Thursday, April 16, 2009

Shoot the messenger

We in Britain all ought to be ashamed over the disclosures now coming out from America in respect of the Enhanced Interrogation Techniques employed by the CIA on prisoners captured in Iraq.

For example prisoners could be deprived of sleep for 180 hours. Prisoners could be slammed against a wall 30 times consecutively. Prisoners could be waterboarded six hours in a two hour stretch. If the prisoner got water in their throat and nose then 'an intervening physician would perform a tracheotomy.

Now the Attorney General Eric H.Holder Jr. said the Justice Department would not prosecute CIA employees, would appoint lawyers to fight legal challenges in the United States or overseas and would even pay judgments or penalties assessed against employees who followed the guidance they got from his department.

Now you might ask what has Britain and her courageous soldiers got to do with all this. Well we actually detained the prisoners which the Americans then 'tortured' with their Enhanced Interrogation Techniques, this is extra-ordinary rendition.

On the 26th February 2009 it is shown in Hansard that the new Minister of Defence John Hutton had to admit to parliament in the words 'I regret that it is now clear that inaccurate information on this particular issue (Records of Detention(Review Conclusions) has been given to the House by my department'.

The Records of Detention refers to the number of people detained by the British army in Iraq who were subsequently handed over to the Iraq and Americans for interrogation.
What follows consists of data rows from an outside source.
/-- Every instruction answers a next state, which differs in the parts named for it alone. -/
theorem exec_frame (i : Instr) (s : State) : ∃ t, exec i s = .next t ∧ UnchangedExcept (mayWrite i) s t := by
  cases i with
  | cls => exact exec_frame_of_update (clearScreen_unchangedExcept s) rfl
  | ret => exact exec_frame_of_update ((setPc_unchangedExcept s (s.slot s.sp)).trans (pop_unchangedExcept _)) rfl
  | jp nnn => exact exec_frame_of_update (setPc_unchangedExcept s (addrWord nnn)) rfl
  | call nnn => exact exec_call_frame nnn s
  | seImm x kk => exact exec_frame_of_update (skipIf_unchangedExcept s (s.getV x == kk)) rfl
  | sneImm x kk => exact exec_frame_of_update (skipIf_unchangedExcept s (s.getV x != kk)) rfl
  | seReg x y n => exact exec_frame_of_update (skipIf_unchangedExcept s (s.getV x == s.getV y)) rfl
  | ldImm x kk => exact exec_frame_of_update (setV_unchangedExcept s x kk) rfl
  | addImm x kk => exact exec_frame_of_update (setV_unchangedExcept s x (s.getV x + kk)) rfl
  | ldReg x y => exact exec_frame_of_update (setV_unchangedExcept s x (s.getV y)) rfl
  | orReg x y => exact exec_frame_of_update (setV_unchangedExcept s x (s.getV x ||| s.getV y)) rfl
  | andReg x y => exact exec_frame_of_update (setV_unchangedExcept s x (s.getV x &&& s.getV y)) rfl
  | xorReg x y => exact exec_frame_of_update (setV_unchangedExcept s x (s.getV x ^^^ s.getV y)) rfl
  | addReg x y => exact exec_frame_of_update (setResultFlag_unchangedExcept s x _ _) (exec_addReg s x y)
  | subReg x y => exact exec_frame_of_update (setResultFlag_unchangedExcept s x _ _) (exec_subReg s x y)
  | shr x y => exact exec_frame_of_update (setResultFlag_unchangedExcept s x _ _) (exec_shr s x y)
  | subn x y => exact exec_frame_of_update (setResultFlag_unchangedExcept s x _ _) (exec_subn s x y)
  | shl x y => exact exec_frame_of_update (setResultFlag_unchangedExcept s x _ _) (exec_shl s x y)
  | sneReg x y n => exact exec_frame_of_update (skipIf_unchangedExcept s (s.getV x != s.getV y)) rfl
  | ldI nnn => exact exec_frame_of_update (setI_unchangedExcept s (addrWord nnn)) rfl
  | jpV0 nnn => exact exec_frame_of_update (setPc_unchangedExcept s (addrWord nnn + s.getVWord 0)) rfl
  | rnd x kk => exact exec_rnd_frame x kk s
  | drw x y n => exact exec_drw_frame x y n s
  | skp x => exact exec_frame_of_update (skipIf_unchangedExcept s (s.key (s.getV x))) rfl
  | sknp x => exact exec_frame_of_update (skipIf_unchangedExcept s (!s.key (s.getV x))) rfl
  | ldVxDt x => exact exec_frame_of_update (setV_unchangedExcept s x s.dt) rfl
  | ldVxK x => exact exec_ldVxK_frame x s
  | ldDtVx x => exact exec_frame_of_update (withDt_unchangedExcept s (s.getV x)) rfl
  | ldStVx x => exact exec_frame_of_update (withSt_unchangedExcept s (s.getV x)) rfl
  | addI x => exact exec_frame_of_update (setI_unchangedExcept s (s.i + s.getVWord x)) rfl
  | ldF x => exact exec_frame_of_update (setI_unchangedExcept s (s.glyphAddr x)) rfl
  | ldB x => exact exec_frame_of_update (storeBytes_unchangedExcept s s.indexBase (bcdDigits (s.getV x))) rfl
  | storeRegs x =>
    exact exec_frame_of_update
      ((storeBytes_unchangedExcept s s.indexBase (s.regList x)).trans (indexUpdate_unchangedExcept _ x)) rfl
  | loadRegs x =>
    exact exec_frame_of_update
      ((loadBytes_unchangedExcept s s.indexBase (x.toNat + 1)).trans (indexUpdate_unchangedExcept _ x)) rfl
  | fallback w => exact ⟨_, exec_fallback s w, withOut_unchangedExcept s _⟩

theorem exec_unchangedExcept {i : Instr} {s t : State} (h : exec i s = .next t) : UnchangedExcept (mayWrite i) s t := by
  obtain ⟨t', ht', hframe⟩ := exec_frame i s
  exact next_eq_of_exec h ht' ▸ hframe

theorem cfg_not_mem_mayWrite (i : Instr) : Part.cfg ∉ mayWrite i := by
  cases i <;> simp [mayWrite]

theorem exec_cfg {i : Instr} {s t : State} (h : exec i s = .next t) : t.cfg = s.cfg :=
  exec_unchangedExcept h .cfg (cfg_not_mem_mayWrite i)

/-! ### The three kinds of event -/

section
variable {s : State}

theorem step_of_step (h : s.events.next.1 = .step) :
    step s = exec (decodeWord s.fetchWord) s.eventTaken.advance := by
  rw [step_eq_performed, h]
  rfl

theorem step_of_tick (h : s.events.next.1 = .tick) : step s = .next s.eventTaken.tick := by
  rw [step_eq_performed, h]
  rfl

theorem step_of_keysIn {k : Word} (h : s.events.next.1 = .keysIn k) : step s = .next (s.eventTaken.keysIn k) := by
  rw [step_eq_performed, h]
  rfl

/-- An event is a step that runs the fetched instruction after the advance of PC, a tick, or a key write. -/
theorem step_cases {t : State} (h : step s = .next t) :
    (s.events.next.1 = .step ∧ exec (decodeWord s.fetchWord) s.eventTaken.advance = .next t) ∨
    (s.events.next.1 = .tick ∧ t = s.eventTaken.tick) ∨
    (∃ k, s.events.next.1 = .keysIn k ∧ t = s.eventTaken.keysIn k) := by
  cases he : s.events.next.1 with
  | step => exact .inl ⟨rfl, step_of_step he ▸ h⟩
  | tick =>
    rw [step_of_tick he] at h
    injection h with h
    exact .inr (.inl ⟨rfl, h.symm⟩)
  | keysIn k =>
    rw [step_of_keysIn he] at h
    injection h with h
    exact .inr (.inr ⟨k, rfl, h.symm⟩)

end

theorem step_total (s : State) : ∃ t, step s = .next t := by
  cases he : s.events.next.1 with
  | step =>
    obtain ⟨t, ht, -⟩ := exec_frame (decodeWord s.fetchWord) s.eventTaken.advance
    exact ⟨t, (step_of_step he).trans ht⟩
  | tick => exact ⟨_, step_of_tick he⟩
  | keysIn k => exact ⟨_, step_of_keysIn he⟩

theorem safe (s : State) : Safe s := by
  intro n
  induction n generalizing s with
  | zero => exact ⟨s, (reaches_zero s s).mpr rfl⟩
  | succ n ih =>
    obtain ⟨u, hu⟩ := step_total s
    obtain ⟨t, ht⟩ := ih u
    exact ⟨t, (reaches_succ s t n).mpr ⟨u, hu, ht⟩⟩

theorem step_cfg {s t : State} (h : step s = .next t) : t.cfg = s.cfg := by
  obtain ⟨-, h⟩ | ⟨-, rfl⟩ | ⟨k, -, rfl⟩ := step_cases h
  · simpa using exec_cfg h
  · rfl
  · rfl

/-! ### SP and VF -/

theorem sp_not_mem_mayWrite {i : Instr} (hret : i ≠ .ret) (hcall : ∀ nnn, i ≠ .call nnn) : Part.sp ∉ mayWrite i := by
  cases i
  case ret => exact absurd rfl hret
  case call nnn => exact absurd rfl (hcall nnn)
  all_goals simp [mayWrite]

theorem st_not_mem_mayWrite {i : Instr} (h : ∀ x, i ≠ .ldStVx x) : Part.st ∉ mayWrite i := by
  cases i
  case ldStVx x => exact absurd rfl (h x)
  all_goals simp [mayWrite]

theorem flagByte_eq_zero_or_one (f : Bool) : flagByte f = 0 ∨ flagByte f = 1 := by
  cases f
  · exact .inl rfl
  · exact .inr rfl

section
variable {i : Instr} {s t : State} {x : Nibble}

theorem getV_VF_of_setV {b : Byte} (hexec : exec i s = running (s.setV x b)) (hx : (x == 0xF) = false)
    (h : exec i s = .next t) : t.getV 0xF = s.getV 0xF := by
  obtain ⟨t', ht', -, -, hv⟩ := completes_of_setV hexec
  rw [next_eq_of_exec h ht', hv, if_neg (beq_eq_false_iff_ne.mp hx).symm]

theorem getV_VF_of_setResultFlag {b : Byte} {f : Bool} (hexec : exec i s = running (s.setResultFlag x b f))
    (h : exec i s = .next t) : t.getV 0xF = flagByte f := by
  rw [eq_of_running h hexec]
  exact (getV_setResultFlag s x 0xF b f).trans (if_pos rfl)

theorem storeKey_getV_of_ne (s : State) (x k : Nibble) {r : Nibble} (hr : r ≠ x) :
    (storeKey x k s).getV r = s.getV r := (getV_setV s x r _).trans (if_neg hr)

theorem getV_VF_of_ldVxK (hx : (x == 0xF) = false) (h : exec (.ldVxK x) s = .next t) :
    t.getV 0xF = s.getV 0xF := by
  obtain ⟨active, snap, hexec, -⟩ | ⟨k, active, hexec, -⟩ := exec_ldVxK_cases s x
  · obtain rfl := eq_of_awaitingKey h hexec
    rfl
  · obtain rfl := eq_of_running h hexec
    exact storeKey_getV_of_ne s x k (beq_eq_false_iff_ne.mp hx).symm

theorem getV_VF_of_loadRegs (hx : (x == 0xF) = false) (h : exec (.loadRegs x) s = .next t) :
    t.getV 0xF = s.getV 0xF := by
  have hlt : ¬(0xF : Nibble).toNat < x.toNat + 1 := by
    have hne : x.toNat ≠ 15 := fun e => beq_eq_false_iff_ne.mp hx (BitVec.eq_of_toNat_eq e)
    have := x.isLt
    exact fun hlt => by simp at hlt; omega
  rw [exec_loadRegs, indexUpdate_eq] at h
  injection h with h
  rw [← h]
  exact (getV_loadBytes s s.indexBase _ (by omega) 0xF).trans (if_neg hlt)

theorem getV_VF_of_drw {y n : Nibble} (h : exec (.drw x y n) s = .next t) :
    t.getV 0xF = flagByte (s.drawBlit x y n).collision := by
  rw [next_eq_of_exec h (exec_drw s x y n)]
  exact (getV_setFlag _ 0xF _).trans (if_pos rfl)

/-- VF is kept where no register is written, and where the register written is another. -/
theorem getV_VF_kept (hvf : writesVF i = false) (h : exec i s = .next t) : t.getV 0xF = s.getV 0xF := by
  cases i
  case ldImm x kk => exact getV_VF_of_setV (exec_ldImm s x kk) hvf h
  case addImm x kk => exact getV_VF_of_setV (exec_addImm s x kk) hvf h
  case ldReg x y => exact getV_VF_of_setV (exec_ldReg s x y) hvf h
  case orReg x y => exact getV_VF_of_setV (exec_orReg s x y) hvf h
  case andReg x y => exact getV_VF_of_setV (exec_andReg s x y) hvf h
  case xorReg x y => exact getV_VF_of_setV (exec_xorReg s x y) hvf h
  case ldVxDt x => exact getV_VF_of_setV (exec_ldVxDt s x) hvf h
  case rnd x kk =>
    rw [eq_of_running h (exec_rnd s x kk)]
    exact (getV_setV s x 0xF _).trans (if_neg (beq_eq_false_iff_ne.mp hvf).symm)
  case ldVxK x => exact getV_VF_of_ldVxK hvf h
  case loadRegs x => exact getV_VF_of_loadRegs hvf h
  case addReg | subReg | shr | subn | shl | drw => exact absurd hvf (by simp [writesVF])
  all_goals exact exec_unchangedExcept h .v (by simp [mayWrite]) 0xF

/-- Every flag-setting instruction ends with a flag in VF. -/
theorem getV_VF_is_flag {y n : Nibble}
    (hi : i ∈ [Instr.addReg x y, .subReg x y, .shr x y, .subn x y, .shl x y, .drw x y n]) (h : exec i s = .next t) :
    ∃ f, t.getV 0xF = flagByte f := by
  simp only [List.mem_cons, List.not_mem_nil, or_false] at hi
  obtain rfl | rfl | rfl | rfl | rfl | rfl := hi
  · exact ⟨_, getV_VF_of_setResultFlag (exec_addReg s x y) h⟩
  · exact ⟨_, getV_VF_of_setResultFlag (exec_subReg s x y) h⟩
  · exact ⟨_, getV_VF_of_setResultFlag (exec_shr s x y) h⟩
  · exact ⟨_, getV_VF_of_setResultFlag (exec_subn s x y) h⟩
  · exact ⟨_, getV_VF_of_setResultFlag (exec_shl s x y) h⟩
  · exact ⟨_, getV_VF_of_drw h⟩

end

/-! ### The obligations on frames -/

/-- Settles O18: `exec_frame`, the frames of the state's operations put together instruction by instruction. -/
theorem instructionsWriteOnlyWhatTheSpecNames : Obligations.InstructionsWriteOnlyWhatTheSpecNames := by
  unfold Obligations.InstructionsWriteOnlyWhatTheSpecNames
  exact fun _ _ _ => exec_unchangedExcept

/-- Settles O13: every event answers a next state, and so does every number of them. -/
theorem everyRunIsSafe : Obligations.EveryRunIsSafe := by
  unfold Obligations.EveryRunIsSafe
  exact safe

/-- Settles O17: the parameters are in no instruction's frame, and a tick and a key write do not name them. -/
theorem parametersNeverChange : Obligations.ParametersNeverChange := by
  unfold Obligations.ParametersNeverChange
  exact fun _ _ => step_cfg

/-- Settles O19: SP is in the frame of CALL and RET alone. -/
theorem onlyCallAndRetMoveTheStackPointer : Obligations.OnlyCallAndRetMoveTheStackPointer := by
  unfold Obligations.OnlyCallAndRetMoveTheStackPointer
  refine ⟨fun s nnn => ⟨_, exec_call s nnn, succ_nibble_toNat s.sp⟩, fun s => ⟨_, exec_ret s, pred_nibble_toNat s.sp⟩,
    fun i s t hret hcall h => exec_unchangedExcept h .sp (sp_not_mem_mayWrite hret hcall), fun s t hnot h => ?_⟩
  obtain ⟨hstep, -⟩ | ⟨-, rfl⟩ | ⟨k, -, rfl⟩ := step_cases h
  · exact absurd ((gives_iff _ _ _).mpr (Prod.ext hstep rfl)) (hnot s.events.next.2)
  · rfl
  · rfl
If the Americans were doing these things to their prisoners one can only imagine what the Iraqis may have done'.

This is more important than all the latest shinanigins about arresting MPs, about expenses, about smear campaigns, this is shameful. We were part of this torture by any other name. Oh, all the above was to take place unless it caused severe pain, pain was alright, severe pain not.

I want a statement from the British Prime Minister that he regrets what the American memos disclose, they are our allies and there must be no cover up. No protection from prosecution. Nobody who knew about this should be allowed to be silent. I am sure that we knew what was being done in our name. There must be an urgent public inquiry into our invlovement in this process.

There has been enough inaccurate information coming from the Ministry of Defence, it is time to clean out the stables.

In the meantime there is an injunction taken out by the Ministry of Defence preventing him from speaking in public. The truth is out there, it will not be hidden, but somebody needs to be prosecuted, even the lawyers who gave their advice, they are the guilty ones, soldiers follow orders, sometimes like in Nazi germany they should have refused them.

I regard these actions authorised and acted upon as being war crimes. Who decides on prosecutions because if some people are now charged then we are all guilty.